Prud'homme has designed a system of steel-framed structures, 12 feet wide by 12 feet high by 12, 36 or 48 feet long, that he says "can be used for anything from a single family home to an eight-story commercial infill project, and anything in between."
Prud'homme said he dreamed up Concept 22 while he spent months in rehabilitation recuperating from a 20-foot fall he suffered in 2008 while inspecting a building.
Prud'homme said his building system could be used to repopulate areas of Detroit that city government says it is not "investing in" any more -- creating high-tech, self-sustaining settlements within them. Those projects could be designed to generate their own power, collect rainwater for drinking, process their own waste, and grow their own food with urban agriculture, Prud'homme said.
"The technology is all there," he said. "It just hasn't been put into a single project yet."
Concept 22 will also create modular wall systems that can be used to retrofit existing buildings.
"I call them Legos on steroids with a mission -- part of the mission is to be net zero energy, part of the mission is to be a healthy environment," Prud'homme said.
Prud'homme's concept will be among many under discussion Friday at a meeting of the Detroit Regional Chapter of the U.S. Green Building Council, "Making LEED ND Happen For Your Development."
The USGBC has rolled out a new version of its Leadership in Energy and Environmental Design standards, which had been applied to buildings, for entire neighborhood developments.
The event runs from 8 a.m. to 5 p.m. at Henry Ford Community College's Andrew A. Mazzara Conference Center, 5101 Evergreen Road, Dearborn.
The event opens with a keynote from Doug Farr, founding principal of Chicago-based sustainability architects Farr Associates and one of the authors of LEED ND. Farr is also author of the urban planning best-seller "Sustainable Urbanism: Urban Design with Nature." Farr will give a concise overview of the new LEED ND rating system.

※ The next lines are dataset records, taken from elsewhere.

-- ==== Sys2Proof/WellFormed.lean ====
section
/-! DEFINITION. What a command word must satisfy to be legal (spec/30_encoding.md R39, R43), what an assembler statement
must satisfy (R45), and what an instruction must satisfy (nothing beyond its types: R40, R41, R42). -/

namespace Sys2Proof

/-- One row of R39: a command word `w` is this command iff `w AND mask = match`. -/
structure OpcodeRow where
  mnemonic : String
  opcode : BitVec 4
  pattern : Word
  mask : Word
  deriving DecidableEq, Repr

/-- The rows of R39. -/
def opcodeRows : List OpcodeRow :=
  [ ⟨"NOP", 0x0, 0x00000000, 0xFFFFFFFF⟩,
    ⟨"RDSTAT", 0x1, 0x10000000, 0xFFFFFFFF⟩,
    ⟨"ACK", 0x2, 0x20000000, 0xFFFFFFFE⟩,
    ⟨"RDTS", 0x3, 0x30000000, 0xFFFFFFFE⟩,
    ⟨"ENCODE", 0x4, 0x40000000, 0xFFE00000⟩,
    ⟨"RENDER", 0x5, 0x50000000, 0xFFFFFF00⟩ ]

/-- R39: `(cmd AND mask) = match`. -/
def OpcodeRow.accepts (r : OpcodeRow) (w : Word) : Bool := w &&& r.mask == r.pattern

/-- The opcode field `op = cmd[31:28]` (R38). -/
def opcodeOf (w : Word) : BitVec 4 := w.extractLsb' 28 4

/-- Check 1 on a word, the negation of R43(a): its opcode is one of a row of R39. -/
def opcodeAssigned (w : Word) : Bool := opcodeRows.any fun r => r.opcode == opcodeOf w

/-- Check 2 on a word, the negation of R43(b): the row of R39 with the word's opcode, if there is one, matches it. -/
def reservedBitsZero (w : Word) : Bool := opcodeRows.all fun r => r.opcode != opcodeOf w || r.accepts w

/-- A legal command word: neither R43(a) nor R43(b) holds. -/
def legalWord (w : Word) : Bool := opcodeAssigned w && reservedBitsZero w

/-- `lo ≤ x ≤ hi` (R9's `in`). -/
def inRange (lo hi x : Int) : Bool := decide (lo ≤ x) && decide (x ≤ hi)

/-- The operand ranges of R45: an assembler rejects an operand outside its range. -/
def Source.wellFormed : Source → Bool
  | .nop => true
  | .rdstat => true
  | .ack c => inRange 0 1 c
  | .rdts c => inRange 0 1 c
  | .encode pr pg pb => inRange 0 127 pr && inRange 0 127 pg && inRange 0 127 pb
  | .render d => inRange (-128) 255 d

/-- Every value of every operand field is legal (R40: every `c`; R41: all 128 values; R42: all 256 values), so the
operand types alone make an instruction well formed: there is no further check. -/
def Instr.wellFormed : Instr → Bool
  | .nop => true
  | .rdstat => true
  | .ack _ => true
  | .rdts _ => true
  | .encode _ _ _ => true
  | .render _ => true

end Sys2Proof
end

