-- ==== Sys2Proof/Machine/State.lean ====
section
/-! DEFINITION. The state of TI-LPE (spec/10_state.md), the environment data its agents hold, and reset (R93). The types
that depend on the shape of the instance (spec/00_scope.md R5) are written for any shape in the namespace `Shaped`;
`Machine.State`, `Machine.Turn` and so on are those of the reference shape. -/

namespace Sys2Proof.Machine

/-- The SPE state TXST (R17): three values, the encoding 0b11 is never reached (U9). -/
inductive TxState where
  | idle
  | shift
  | latch
  deriving DecidableEq, Repr

/-- A symbol of the line trace (R20). -/
inductive Sym where
  | bit (v : Bool)
  | latch
  deriving DecidableEq, Repr

end Sys2Proof.Machine

namespace Sys2Proof.Shaped

open Machine

/-- The state of one debouncer channel (R13 to R15). -/
structure Channel (S : Config.Shape) where
  /-- PEND[b] (R13). -/
  pend : Bool
  /-- TS[b] (R14). -/
  ts : S.Stamp
  /-- SYNC[b], bit k being SYNC[b][k]: the pin enters at bit 0 (R15, R52). -/
  sync : BitVec S.syncStages
  /-- LVL[b], the previous synchronised level (R15). -/
  lvl : Bool
  deriving DecidableEq, Repr

/-- What the input pins hold at one rising edge of `clk` (R23), as the block samples them. `cmd_data` is the head of
`State.cmds`. A level drawn by the environment for a pulse shorter than a cycle, or for a metastable sample, is the
value found here (R101, log 17). -/
structure CycleIn (S : Config.Shape) where
  /-- `rst_n`: false puts the block in reset (R93). -/
  rstN : Bool
  /-- `btn_n[0]`: true is released, false is pressed. -/
  btnNA : Bool
  /-- `btn_n[1]`. -/
  btnNB : Bool
  /-- `now_ms` in this cycle. -/
  nowMs : S.Stamp
  /-- `cmd_valid`: the host presents its next command word, if it has one. -/
  cmdValid : Bool
  deriving DecidableEq, Repr

/-- Who takes the next step: one of the agents of R7, or the hardware clock for one whole cycle (R26;
log 1). -/
inductive Turn (S : Config.Shape) where
  /-- HOST presents its next command word (R48). -/
  | host
  /-- BTN_A or BTN_B: `Edge(b, NOW)` (R53). -/
  | btn (b : Button)
  /-- CLOCK: the environment sets NOW (R7, R19). -/
  | clock (t : S.Stamp)
  /-- SPE: one SPE step, nothing when TXST = IDLE (R74 to R77). -/
  | spe
  /-- One rising edge of `clk` with these input pins (R26, R52, R93). -/
  | cycle (io : CycleIn S)
  deriving DecidableEq, Repr

/-- The whole machine: the block (file 10) and the environment data its agents hold. -/
structure State (S : Config.Shape) where
  /-- The configuration this instance is built with (R5). It is not state of the block (R25) and no step writes it; State
  carries it so that `exec` and `step` can read it (log 22). -/
  config : Config.Params S
  /-- PEND, TS, SYNC, LVL of channel A. A channel beyond N_BTN keeps its reset values (log 23). -/
  chA : Channel S
  /-- PEND, TS, SYNC, LVL of channel B. -/
  chB : Channel S
  /-- ILL, sticky (R16). -/
  ill : Bool
  /-- TXST (R17; log 16). -/
  txst : TxState
  /-- TXD (R18), 4 bits: the digits 0 to 9 only, as U1 asks (log 16). -/
  txd : Fin S.nGlyph
  /-- WIDX (R18), 5 bits, range 0 to NUM_PIXELS-1. -/
  widx : Fin S.numPixels
  /-- BIDX (R18), 5 bits, range 0 to WORD_W-1. -/
  bidx : Fin S.wordW
  /-- LCNT, the hidden latch-gap counter: clock cycles of the gap still to run (R18). -/
  lcnt : Nat
  /-- PCNT, the hidden bit-phase counter: clock cycles of this bit period already run (R18). -/
  pcnt : Nat
  /-- dout, the serial line (R23). -/
  dout : Bool
  /-- rsp_valid (R24). -/
  rspValid : Bool
  /-- rsp_data (R24). -/
  rspData : S.Rsp
  /-- LT, the line trace since the last reset (R20). -/
  lt : List Sym
  /-- The line trace of the time before the last reset, oldest first (the model's own field, log 7). -/
  ltBefore : List Sym
  /-- Every response the host has had, oldest first (R6, log 3). -/
  responses : List S.Rsp
  /-- NOW, the millisecond time the environment shows (R19). -/
  now : S.Stamp
  /-- The command words the host will present, the first one first (R27, log 3). -/
  cmds : List S.Word
  /-- Who moves in the next steps, the first one first (R7, log 2). -/
  turns : List (Turn S)
  deriving DecidableEq, Repr

end Sys2Proof.Shaped

namespace Sys2Proof.Machine

/-- The state of the machine: of an instance of the reference shape. -/
abbrev State := Shaped.State referenceShape

/-- The input pins of such an instance. -/
abbrev CycleIn := Shaped.CycleIn referenceShape

/-- The turns of such an instance. -/
abbrev Turn := Shaped.Turn referenceShape

/-- The reasons to stop with a fault: none, since R48 says "There is no fault outcome and no refusal outcome" and R84
lists every other condition with a defined behaviour (log 21). -/
inductive Fault where
  deriving DecidableEq, Repr

/-- The reasons to refuse an instruction. -/
inductive Refusal where
  /-- An instruction whose meaning is not written yet, raised by exec's arm for it and nowhere else (safe). No arm of
  this model raises it. -/
  | notModelled (mnemonic : String)
  deriving DecidableEq, Repr

/-- The state of a channel at reset (R93): PEND = 0, TS = TS_RESET, SYNC and LVL all 1 (released). -/
def channelReset {S : Config.Shape} (P : Config.Params S) : Shaped.Channel S :=
  { pend := false, ts := P.tsReset, sync := BitVec.allOnes S.syncStages, lvl := true }

/-- The first bit of a word to be sent, WORD_W-1: 23 in the reference shape (R18, R73). -/
def topBit (S : Config.Shape) : Fin S.wordW := ⟨S.wordW - 1, Nat.sub_one_lt_of_lt S.wordW_pos⟩

/-- An instance right after reset (R93). The host has presented nothing yet (log 3), no turn is fixed (log 2). DESIGN
CHOICE: `rspData` (log 4) and `now` (log 5) are 0, where the spec gives no value. -/
def resetOf {S : Config.Shape} (P : Config.Params S) : Shaped.State S :=
  { config := P
    chA := channelReset P
    chB := channelReset P
    ill := false
    txst := .latch
    txd := ⟨0, S.nGlyph_pos⟩
    widx := ⟨0, S.numPixels_pos⟩
    bidx := topBit S
    lcnt := gapCycles P
    pcnt := 0
    dout := false
    rspValid := false
    rspData := 0
    lt := []
    ltBefore := []
    responses := []
    now := 0
    cmds := []
    turns := [] }

/-- The machine right after reset: the reference instance of R5. -/
def State.reset : State := resetOf referenceConfig

end Sys2Proof.Machine
end

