-- ==== Sys2Proof/Machine/Control.lean ====
section
/-! DEFINITION. The control commands NOP and RDSTAT (spec/40_control.md). -/

namespace Sys2Proof.Machine

variable {S : Config.Shape}

/-- NOP: `Respond(0x00000000)` (R49). -/
def execNop (s : Shaped.State S) : Host.Outcome (Shaped.State S) Fault Refusal := .next (respond 0x00000000 s)

/-- RDSTAT: the status word, read at the start of the step, nothing cleared (R50). -/
def execRdstat (s : Shaped.State S) : Host.Outcome (Shaped.State S) Fault Refusal := .next (respond (statusWord s) s)

end Sys2Proof.Machine
end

Following this, attendees will have their choice of participating in three of the six breakout sessions, including the business case for LEED ND and a look at Dearborn's new transit center as a LEED ND project. There will also be a workshop that will examine the potential for a portion of Detroit's historic Eastern Market to become the city's first LEED-ND project. The event will conclude with an address by architecture dean Glen S. LeRoy of Lawrence Technological University, followed by an opportunity to network with fellow developers and investors to compare notes.